§ The problem: Copy out all of the data below with no alterations.

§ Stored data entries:
--- START ---

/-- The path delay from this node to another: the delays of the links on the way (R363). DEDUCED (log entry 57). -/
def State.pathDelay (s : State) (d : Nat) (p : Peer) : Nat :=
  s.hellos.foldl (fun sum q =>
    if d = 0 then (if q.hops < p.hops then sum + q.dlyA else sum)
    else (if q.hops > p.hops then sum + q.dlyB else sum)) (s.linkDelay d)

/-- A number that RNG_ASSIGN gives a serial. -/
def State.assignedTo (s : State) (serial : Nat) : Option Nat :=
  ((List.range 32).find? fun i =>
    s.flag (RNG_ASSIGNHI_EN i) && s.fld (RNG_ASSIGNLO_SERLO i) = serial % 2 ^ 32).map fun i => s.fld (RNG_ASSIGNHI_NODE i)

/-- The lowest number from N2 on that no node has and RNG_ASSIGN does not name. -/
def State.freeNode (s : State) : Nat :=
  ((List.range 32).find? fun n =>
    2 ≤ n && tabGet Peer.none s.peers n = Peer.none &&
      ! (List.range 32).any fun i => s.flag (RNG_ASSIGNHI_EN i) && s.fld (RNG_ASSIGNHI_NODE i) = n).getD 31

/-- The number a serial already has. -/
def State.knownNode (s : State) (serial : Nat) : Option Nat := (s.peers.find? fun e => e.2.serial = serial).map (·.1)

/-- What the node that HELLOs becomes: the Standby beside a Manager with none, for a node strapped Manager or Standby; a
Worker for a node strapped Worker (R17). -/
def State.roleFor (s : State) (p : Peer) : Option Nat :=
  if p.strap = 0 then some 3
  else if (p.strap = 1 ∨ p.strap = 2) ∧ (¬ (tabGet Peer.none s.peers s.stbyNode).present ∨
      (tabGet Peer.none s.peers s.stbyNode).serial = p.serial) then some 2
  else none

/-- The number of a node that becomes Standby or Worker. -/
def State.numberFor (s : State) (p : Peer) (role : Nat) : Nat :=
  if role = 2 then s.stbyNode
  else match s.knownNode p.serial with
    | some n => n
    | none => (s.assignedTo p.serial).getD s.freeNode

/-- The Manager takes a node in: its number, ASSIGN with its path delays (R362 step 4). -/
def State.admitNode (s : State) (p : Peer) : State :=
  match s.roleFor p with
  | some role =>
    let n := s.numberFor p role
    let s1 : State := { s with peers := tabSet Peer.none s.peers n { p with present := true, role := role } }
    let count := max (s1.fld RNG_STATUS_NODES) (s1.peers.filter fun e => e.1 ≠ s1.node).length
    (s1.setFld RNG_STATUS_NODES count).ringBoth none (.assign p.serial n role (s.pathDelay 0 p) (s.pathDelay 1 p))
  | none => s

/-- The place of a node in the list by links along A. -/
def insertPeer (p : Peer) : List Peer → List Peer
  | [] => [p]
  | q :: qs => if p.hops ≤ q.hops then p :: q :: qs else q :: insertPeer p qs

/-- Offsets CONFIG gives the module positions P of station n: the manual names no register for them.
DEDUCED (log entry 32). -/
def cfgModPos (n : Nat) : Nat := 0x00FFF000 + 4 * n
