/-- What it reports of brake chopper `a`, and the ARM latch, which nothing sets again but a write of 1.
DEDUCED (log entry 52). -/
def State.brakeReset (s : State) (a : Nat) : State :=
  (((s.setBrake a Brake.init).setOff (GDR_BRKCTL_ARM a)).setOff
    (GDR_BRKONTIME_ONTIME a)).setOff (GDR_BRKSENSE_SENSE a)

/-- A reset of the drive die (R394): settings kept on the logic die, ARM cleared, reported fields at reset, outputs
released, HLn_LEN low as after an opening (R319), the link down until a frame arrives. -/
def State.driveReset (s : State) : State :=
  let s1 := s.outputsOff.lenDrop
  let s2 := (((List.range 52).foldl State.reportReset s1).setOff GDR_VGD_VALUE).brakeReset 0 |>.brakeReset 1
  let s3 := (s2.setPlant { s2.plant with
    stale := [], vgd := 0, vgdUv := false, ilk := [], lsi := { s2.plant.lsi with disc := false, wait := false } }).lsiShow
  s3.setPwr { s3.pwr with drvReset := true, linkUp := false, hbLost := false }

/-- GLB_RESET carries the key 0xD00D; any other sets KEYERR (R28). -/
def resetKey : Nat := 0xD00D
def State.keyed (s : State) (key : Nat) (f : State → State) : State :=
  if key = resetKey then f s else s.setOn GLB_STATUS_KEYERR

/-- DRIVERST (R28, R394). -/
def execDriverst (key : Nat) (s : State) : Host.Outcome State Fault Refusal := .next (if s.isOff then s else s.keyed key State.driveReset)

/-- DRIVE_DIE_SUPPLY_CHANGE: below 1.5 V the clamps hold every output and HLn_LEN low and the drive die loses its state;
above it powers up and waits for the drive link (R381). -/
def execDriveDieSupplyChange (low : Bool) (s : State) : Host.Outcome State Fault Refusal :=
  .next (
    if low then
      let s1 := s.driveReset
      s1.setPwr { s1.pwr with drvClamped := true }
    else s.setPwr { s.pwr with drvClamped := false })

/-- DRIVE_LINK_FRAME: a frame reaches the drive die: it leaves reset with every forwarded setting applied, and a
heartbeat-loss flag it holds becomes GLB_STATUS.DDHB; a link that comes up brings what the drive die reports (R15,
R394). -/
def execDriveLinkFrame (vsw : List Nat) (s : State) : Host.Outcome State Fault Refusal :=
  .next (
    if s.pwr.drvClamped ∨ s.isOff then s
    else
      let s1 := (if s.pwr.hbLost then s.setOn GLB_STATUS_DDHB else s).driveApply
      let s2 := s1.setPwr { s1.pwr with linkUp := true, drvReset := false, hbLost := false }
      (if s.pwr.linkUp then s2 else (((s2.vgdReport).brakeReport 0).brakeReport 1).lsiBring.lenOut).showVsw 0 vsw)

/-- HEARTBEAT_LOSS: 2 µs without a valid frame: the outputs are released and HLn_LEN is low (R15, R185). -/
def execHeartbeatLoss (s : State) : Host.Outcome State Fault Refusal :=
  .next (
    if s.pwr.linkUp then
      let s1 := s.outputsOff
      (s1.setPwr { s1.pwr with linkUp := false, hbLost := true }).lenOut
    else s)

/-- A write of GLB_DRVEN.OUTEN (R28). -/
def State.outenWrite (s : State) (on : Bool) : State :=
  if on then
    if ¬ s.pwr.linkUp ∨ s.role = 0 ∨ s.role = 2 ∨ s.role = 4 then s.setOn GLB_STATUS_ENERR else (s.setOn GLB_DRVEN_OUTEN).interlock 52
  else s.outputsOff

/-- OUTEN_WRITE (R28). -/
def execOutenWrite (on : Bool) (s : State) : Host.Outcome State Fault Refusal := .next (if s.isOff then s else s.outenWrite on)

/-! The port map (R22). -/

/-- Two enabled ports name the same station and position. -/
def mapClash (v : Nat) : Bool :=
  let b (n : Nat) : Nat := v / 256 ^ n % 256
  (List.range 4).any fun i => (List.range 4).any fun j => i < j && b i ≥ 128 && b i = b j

--- END ---

§ Answer box:
/-- The path delay from this node to another: the delays of the links on the way (R363). DEDUCED (log entry 57). -/
def State.pathDelay (s : State) (d : Nat) (p : Peer) : Nat :=
  s.hellos.foldl (fun sum q =>
    if d = 0 then (if q.hops < p.hops then sum + q.dlyA else sum)
    else (if q.hops > p.hops then sum + q.dlyB else sum)) (s.linkDelay d)

/-- A number that RNG_ASSIGN gives a serial. -/
def State.assignedTo (s : State) (serial : Nat) : Option Nat :=
  ((List.range 32).find? fun i =>
    s.flag (RNG_ASSIGNHI_EN i) && s.fld (RNG_ASSIGNLO_SERLO i) = serial % 2 ^ 32).map fun i => s.fld (RNG_ASSIGNHI_NODE i)

/-- The lowest number from N2 on that no node has and RNG_ASSIGN does not name. -/
def State.freeNode (s : State) : Nat :=
  ((List.range 32).find? fun n =>
    2 ≤ n && tabGet Peer.none s.peers n = Peer.none &&
      ! (List.range 32).any fun i => s.flag (RNG_ASSIGNHI_EN i) && s.fld (RNG_ASSIGNHI_NODE i) = n).getD 31

/-- The number a serial already has. -/
def State.knownNode (s : State) (serial : Nat) : Option Nat := (s.peers.find? fun e => e.2.serial = serial).map (·.1)

/-- What the node that HELLOs becomes: the Standby beside a Manager with none, for a node strapped Manager or Standby; a
Worker for a node strapped Worker (R17). -/
def State.roleFor (s : State) (p : Peer) : Option Nat :=
  if p.strap = 0 then some 3
  else if (p.strap = 1 ∨ p.strap = 2) ∧ (¬ (tabGet Peer.none s.peers s.stbyNode).present ∨
      (tabGet Peer.none s.peers s.stbyNode).serial = p.serial) then some 2
  else none

/-- The number of a node that becomes Standby or Worker. -/
def State.numberFor (s : State) (p : Peer) (role : Nat) : Nat :=
  if role = 2 then s.stbyNode
  else match s.knownNode p.serial with
    | some n => n
    | none => (s.assignedTo p.serial).getD s.freeNode

/-- The Manager takes a node in: its number, ASSIGN with its path delays (R362 step 4). -/
def State.admitNode (s : State) (p : Peer) : State :=
  match s.roleFor p with
  | some role =>
    let n := s.numberFor p role
    let s1 : State := { s with peers := tabSet Peer.none s.peers n { p with present := true, role := role } }
    let count := max (s1.fld RNG_STATUS_NODES) (s1.peers.filter fun e => e.1 ≠ s1.node).length
    (s1.setFld RNG_STATUS_NODES count).ringBoth none (.assign p.serial n role (s.pathDelay 0 p) (s.pathDelay 1 p))
  | none => s

/-- The place of a node in the list by links along A. -/
def insertPeer (p : Peer) : List Peer → List Peer
  | [] => [p]
  | q :: qs => if p.hops ≤ q.hops then p :: q :: qs else q :: insertPeer p qs

/-- Offsets CONFIG gives the module positions P of station n: the manual names no register for them.
DEDUCED (log entry 32). -/
def cfgModPos (n : Nat) : Nat := 0x00FFF000 + 4 * n
/-- What it reports of brake chopper `a`, and the ARM latch, which nothing sets again but a write of 1.
DEDUCED (log entry 52). -/
def State.brakeReset (s : State) (a : Nat) : State :=
  (((s.setBrake a Brake.init).setOff (GDR_BRKCTL_ARM a)).setOff
    (GDR_BRKONTIME_ONTIME a)).setOff (GDR_BRKSENSE_SENSE a)

/-- A reset of the drive die (R394): settings kept on the logic die, ARM cleared, reported fields at reset, outputs
released, HLn_LEN low as after an opening (R319), the link down until a frame arrives. -/
def State.driveReset (s : State) : State :=
  let s1 := s.outputsOff.lenDrop
  let s2 := (((List.range 52).foldl State.reportReset s1).setOff GDR_VGD_VALUE).brakeReset 0 |>.brakeReset 1
  let s3 := (s2.setPlant { s2.plant with
    stale := [], vgd := 0, vgdUv := false, ilk := [], lsi := { s2.plant.lsi with disc := false, wait := false } }).lsiShow
  s3.setPwr { s3.pwr with drvReset := true, linkUp := false, hbLost := false }

/-- GLB_RESET carries the key 0xD00D; any other sets KEYERR (R28). -/
def resetKey : Nat := 0xD00D
def State.keyed (s : State) (key : Nat) (f : State → State) : State :=
  if key = resetKey then f s else s.setOn GLB_STATUS_KEYERR

/-- DRIVERST (R28, R394). -/
def execDriverst (key : Nat) (s : State) : Host.Outcome State Fault Refusal := .next (if s.isOff then s else s.keyed key State.driveReset)

/-- DRIVE_DIE_SUPPLY_CHANGE: below 1.5 V the clamps hold every output and HLn_LEN low and the drive die loses its state;
above it powers up and waits for the drive link (R381). -/
def execDriveDieSupplyChange (low : Bool) (s : State) : Host.Outcome State Fault Refusal :=
  .next (
    if low then
      let s1 := s.driveReset
      s1.setPwr { s1.pwr with drvClamped := true }
    else s.setPwr { s.pwr with drvClamped := false })

/-- DRIVE_LINK_FRAME: a frame reaches the drive die: it leaves reset with every forwarded setting applied, and a
heartbeat-loss flag it holds becomes GLB_STATUS.DDHB; a link that comes up brings what the drive die reports (R15,
R394). -/
def execDriveLinkFrame (vsw : List Nat) (s : State) : Host.Outcome State Fault Refusal :=
  .next (
    if s.pwr.drvClamped ∨ s.isOff then s
    else
      let s1 := (if s.pwr.hbLost then s.setOn GLB_STATUS_DDHB else s).driveApply
      let s2 := s1.setPwr { s1.pwr with linkUp := true, drvReset := false, hbLost := false }
      (if s.pwr.linkUp then s2 else (((s2.vgdReport).brakeReport 0).brakeReport 1).lsiBring.lenOut).showVsw 0 vsw)

/-- HEARTBEAT_LOSS: 2 µs without a valid frame: the outputs are released and HLn_LEN is low (R15, R185). -/
def execHeartbeatLoss (s : State) : Host.Outcome State Fault Refusal :=
  .next (
    if s.pwr.linkUp then
      let s1 := s.outputsOff
      (s1.setPwr { s1.pwr with linkUp := false, hbLost := true }).lenOut
    else s)

/-- A write of GLB_DRVEN.OUTEN (R28). -/
def State.outenWrite (s : State) (on : Bool) : State :=
  if on then
    if ¬ s.pwr.linkUp ∨ s.role = 0 ∨ s.role = 2 ∨ s.role = 4 then s.setOn GLB_STATUS_ENERR else (s.setOn GLB_DRVEN_OUTEN).interlock 52
  else s.outputsOff

/-- OUTEN_WRITE (R28). -/
def execOutenWrite (on : Bool) (s : State) : Host.Outcome State Fault Refusal := .next (if s.isOff then s else s.outenWrite on)

/-! The port map (R22). -/

/-- Two enabled ports name the same station and position. -/
def mapClash (v : Nat) : Bool :=
  let b (n : Nat) : Nat := v / 256 ^ n % 256
  (List.range 4).any fun i => (List.range 4).any fun j => i < j && b i ≥ 128 && b i = b j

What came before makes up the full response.